*Work to be completed:* Nothing but a number is needed: the count of lines below that include "symbols".

*Material for this exercise:*
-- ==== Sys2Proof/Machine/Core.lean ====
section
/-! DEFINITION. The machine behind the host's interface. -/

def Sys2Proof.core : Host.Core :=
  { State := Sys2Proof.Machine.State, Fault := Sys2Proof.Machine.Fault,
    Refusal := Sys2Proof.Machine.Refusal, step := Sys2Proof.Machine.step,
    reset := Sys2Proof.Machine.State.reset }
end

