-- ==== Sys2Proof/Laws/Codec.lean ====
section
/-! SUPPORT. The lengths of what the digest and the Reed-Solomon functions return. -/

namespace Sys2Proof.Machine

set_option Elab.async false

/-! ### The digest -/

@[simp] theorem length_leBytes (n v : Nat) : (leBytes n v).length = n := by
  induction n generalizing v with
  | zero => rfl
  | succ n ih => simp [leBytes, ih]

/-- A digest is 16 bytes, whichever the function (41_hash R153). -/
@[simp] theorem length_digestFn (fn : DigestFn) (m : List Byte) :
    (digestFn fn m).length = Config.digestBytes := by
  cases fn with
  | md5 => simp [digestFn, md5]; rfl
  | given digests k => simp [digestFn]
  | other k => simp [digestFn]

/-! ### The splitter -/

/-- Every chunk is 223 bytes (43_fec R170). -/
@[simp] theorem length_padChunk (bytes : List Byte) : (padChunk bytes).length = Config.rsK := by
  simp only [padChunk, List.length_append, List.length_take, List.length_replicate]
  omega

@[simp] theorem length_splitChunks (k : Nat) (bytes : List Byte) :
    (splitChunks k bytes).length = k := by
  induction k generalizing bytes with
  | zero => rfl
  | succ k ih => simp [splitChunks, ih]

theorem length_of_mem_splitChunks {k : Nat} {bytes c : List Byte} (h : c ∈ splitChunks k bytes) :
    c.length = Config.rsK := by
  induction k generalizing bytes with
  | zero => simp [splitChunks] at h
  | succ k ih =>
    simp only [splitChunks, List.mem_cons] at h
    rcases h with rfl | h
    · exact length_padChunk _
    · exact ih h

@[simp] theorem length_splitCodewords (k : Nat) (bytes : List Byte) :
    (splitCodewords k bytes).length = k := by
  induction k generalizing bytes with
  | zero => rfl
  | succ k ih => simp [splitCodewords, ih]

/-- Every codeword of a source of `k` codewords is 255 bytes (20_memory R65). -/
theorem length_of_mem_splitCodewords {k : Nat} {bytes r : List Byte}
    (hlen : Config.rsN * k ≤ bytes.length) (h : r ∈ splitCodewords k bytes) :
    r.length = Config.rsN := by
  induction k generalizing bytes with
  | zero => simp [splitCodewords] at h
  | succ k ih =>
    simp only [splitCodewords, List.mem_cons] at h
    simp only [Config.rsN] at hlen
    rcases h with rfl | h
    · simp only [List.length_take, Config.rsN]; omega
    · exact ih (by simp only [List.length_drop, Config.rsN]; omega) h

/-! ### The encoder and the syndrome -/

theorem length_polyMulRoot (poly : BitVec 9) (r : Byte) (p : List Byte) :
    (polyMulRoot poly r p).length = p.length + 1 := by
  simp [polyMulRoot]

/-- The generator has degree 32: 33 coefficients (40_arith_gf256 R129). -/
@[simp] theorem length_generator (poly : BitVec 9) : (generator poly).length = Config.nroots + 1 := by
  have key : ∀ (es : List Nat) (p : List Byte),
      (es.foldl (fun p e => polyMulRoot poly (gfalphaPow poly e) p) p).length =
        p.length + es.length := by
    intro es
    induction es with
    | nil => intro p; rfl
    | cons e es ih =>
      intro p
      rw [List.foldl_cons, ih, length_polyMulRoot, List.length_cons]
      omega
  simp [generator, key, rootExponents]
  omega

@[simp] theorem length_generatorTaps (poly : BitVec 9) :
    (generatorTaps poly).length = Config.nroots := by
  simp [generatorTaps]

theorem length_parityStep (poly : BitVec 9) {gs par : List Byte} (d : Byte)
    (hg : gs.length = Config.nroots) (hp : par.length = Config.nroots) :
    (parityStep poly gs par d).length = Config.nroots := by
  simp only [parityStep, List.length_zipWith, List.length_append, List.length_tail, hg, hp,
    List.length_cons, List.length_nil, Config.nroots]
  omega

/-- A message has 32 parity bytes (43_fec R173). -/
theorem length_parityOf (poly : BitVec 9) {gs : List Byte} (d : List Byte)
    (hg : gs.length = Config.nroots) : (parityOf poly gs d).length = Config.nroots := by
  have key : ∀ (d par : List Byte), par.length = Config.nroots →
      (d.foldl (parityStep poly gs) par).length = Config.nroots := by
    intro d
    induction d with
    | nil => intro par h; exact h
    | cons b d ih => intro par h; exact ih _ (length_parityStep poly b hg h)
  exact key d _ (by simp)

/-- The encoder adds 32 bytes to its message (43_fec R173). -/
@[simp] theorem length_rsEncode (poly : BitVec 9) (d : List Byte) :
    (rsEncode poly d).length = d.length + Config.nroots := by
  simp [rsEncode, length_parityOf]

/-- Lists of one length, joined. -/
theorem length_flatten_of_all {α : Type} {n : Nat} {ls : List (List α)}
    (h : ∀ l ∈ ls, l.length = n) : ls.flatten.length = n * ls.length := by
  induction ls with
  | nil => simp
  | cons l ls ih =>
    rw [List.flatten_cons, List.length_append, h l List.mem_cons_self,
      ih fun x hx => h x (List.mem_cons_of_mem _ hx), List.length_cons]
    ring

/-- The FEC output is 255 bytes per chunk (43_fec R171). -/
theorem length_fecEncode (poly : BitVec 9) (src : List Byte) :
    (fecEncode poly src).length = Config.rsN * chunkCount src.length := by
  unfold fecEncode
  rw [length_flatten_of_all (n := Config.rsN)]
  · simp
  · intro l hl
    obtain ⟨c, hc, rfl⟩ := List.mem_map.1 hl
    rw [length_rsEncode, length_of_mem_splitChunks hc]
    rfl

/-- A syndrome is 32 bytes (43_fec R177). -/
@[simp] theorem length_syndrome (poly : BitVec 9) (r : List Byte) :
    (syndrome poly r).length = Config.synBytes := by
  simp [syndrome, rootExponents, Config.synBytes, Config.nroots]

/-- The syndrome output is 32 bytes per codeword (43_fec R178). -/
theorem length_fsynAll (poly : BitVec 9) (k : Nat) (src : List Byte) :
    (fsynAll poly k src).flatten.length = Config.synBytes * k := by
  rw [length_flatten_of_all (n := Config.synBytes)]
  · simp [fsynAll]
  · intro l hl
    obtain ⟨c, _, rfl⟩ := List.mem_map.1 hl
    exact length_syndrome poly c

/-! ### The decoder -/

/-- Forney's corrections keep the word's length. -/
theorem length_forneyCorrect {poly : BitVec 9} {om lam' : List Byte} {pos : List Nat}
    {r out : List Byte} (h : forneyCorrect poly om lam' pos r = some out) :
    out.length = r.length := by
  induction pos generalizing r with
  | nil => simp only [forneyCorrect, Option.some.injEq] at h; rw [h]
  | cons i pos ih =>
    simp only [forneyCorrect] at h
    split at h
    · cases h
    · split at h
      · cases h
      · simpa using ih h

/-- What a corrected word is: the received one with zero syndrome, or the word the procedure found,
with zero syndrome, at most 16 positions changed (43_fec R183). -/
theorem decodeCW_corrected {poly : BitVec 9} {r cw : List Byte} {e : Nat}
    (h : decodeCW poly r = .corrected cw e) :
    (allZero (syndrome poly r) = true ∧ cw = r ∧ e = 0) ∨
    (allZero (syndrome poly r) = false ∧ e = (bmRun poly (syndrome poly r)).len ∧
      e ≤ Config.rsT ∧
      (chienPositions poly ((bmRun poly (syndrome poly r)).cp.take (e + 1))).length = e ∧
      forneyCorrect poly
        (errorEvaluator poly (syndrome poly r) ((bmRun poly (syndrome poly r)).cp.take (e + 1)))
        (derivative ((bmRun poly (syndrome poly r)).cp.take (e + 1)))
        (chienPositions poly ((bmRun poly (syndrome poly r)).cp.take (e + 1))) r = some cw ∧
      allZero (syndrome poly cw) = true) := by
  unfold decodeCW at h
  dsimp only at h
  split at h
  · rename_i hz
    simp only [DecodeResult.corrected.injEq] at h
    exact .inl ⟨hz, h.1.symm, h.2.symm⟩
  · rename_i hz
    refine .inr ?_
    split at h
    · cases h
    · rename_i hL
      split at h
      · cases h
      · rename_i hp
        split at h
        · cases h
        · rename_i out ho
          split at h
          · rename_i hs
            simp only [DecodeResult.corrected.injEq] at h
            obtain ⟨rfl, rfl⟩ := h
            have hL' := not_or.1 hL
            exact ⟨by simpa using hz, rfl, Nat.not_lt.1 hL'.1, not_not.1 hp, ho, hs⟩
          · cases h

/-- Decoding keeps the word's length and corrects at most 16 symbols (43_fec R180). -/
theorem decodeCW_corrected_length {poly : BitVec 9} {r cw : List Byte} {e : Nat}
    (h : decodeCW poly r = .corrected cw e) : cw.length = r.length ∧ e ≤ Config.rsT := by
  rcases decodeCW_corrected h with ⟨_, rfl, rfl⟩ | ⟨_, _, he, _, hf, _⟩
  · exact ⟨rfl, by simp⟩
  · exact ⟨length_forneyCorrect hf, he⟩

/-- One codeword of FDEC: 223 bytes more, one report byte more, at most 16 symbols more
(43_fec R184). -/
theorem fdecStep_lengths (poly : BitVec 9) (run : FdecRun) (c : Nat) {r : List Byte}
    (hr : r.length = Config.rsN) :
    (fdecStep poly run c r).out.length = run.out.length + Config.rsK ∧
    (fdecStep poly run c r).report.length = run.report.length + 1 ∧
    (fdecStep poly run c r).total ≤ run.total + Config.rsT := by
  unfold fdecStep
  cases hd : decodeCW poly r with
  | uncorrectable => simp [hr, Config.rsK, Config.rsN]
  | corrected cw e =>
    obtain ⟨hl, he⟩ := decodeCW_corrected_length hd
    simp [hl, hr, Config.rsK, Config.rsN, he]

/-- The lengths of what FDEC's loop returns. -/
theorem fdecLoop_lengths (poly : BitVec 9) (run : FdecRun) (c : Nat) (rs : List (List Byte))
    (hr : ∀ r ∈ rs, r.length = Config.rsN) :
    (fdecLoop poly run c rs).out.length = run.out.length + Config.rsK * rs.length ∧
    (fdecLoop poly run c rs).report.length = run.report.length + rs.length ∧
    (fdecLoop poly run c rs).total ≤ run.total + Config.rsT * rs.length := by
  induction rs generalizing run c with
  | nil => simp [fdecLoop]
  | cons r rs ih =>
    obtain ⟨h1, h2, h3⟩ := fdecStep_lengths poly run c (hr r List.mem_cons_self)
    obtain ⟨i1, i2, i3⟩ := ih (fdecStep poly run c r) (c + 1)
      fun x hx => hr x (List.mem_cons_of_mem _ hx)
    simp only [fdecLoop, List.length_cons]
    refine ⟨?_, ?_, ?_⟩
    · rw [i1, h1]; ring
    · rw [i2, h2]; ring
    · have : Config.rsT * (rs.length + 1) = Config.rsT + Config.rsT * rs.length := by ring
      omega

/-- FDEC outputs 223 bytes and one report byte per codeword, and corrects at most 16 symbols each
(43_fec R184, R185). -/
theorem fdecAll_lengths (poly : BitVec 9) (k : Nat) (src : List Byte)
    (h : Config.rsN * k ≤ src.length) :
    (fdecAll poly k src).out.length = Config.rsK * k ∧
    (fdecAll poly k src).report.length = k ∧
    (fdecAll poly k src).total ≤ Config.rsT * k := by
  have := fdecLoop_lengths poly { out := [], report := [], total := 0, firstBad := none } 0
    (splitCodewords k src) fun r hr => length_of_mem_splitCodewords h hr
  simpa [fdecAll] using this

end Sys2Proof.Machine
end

*Solution:* 3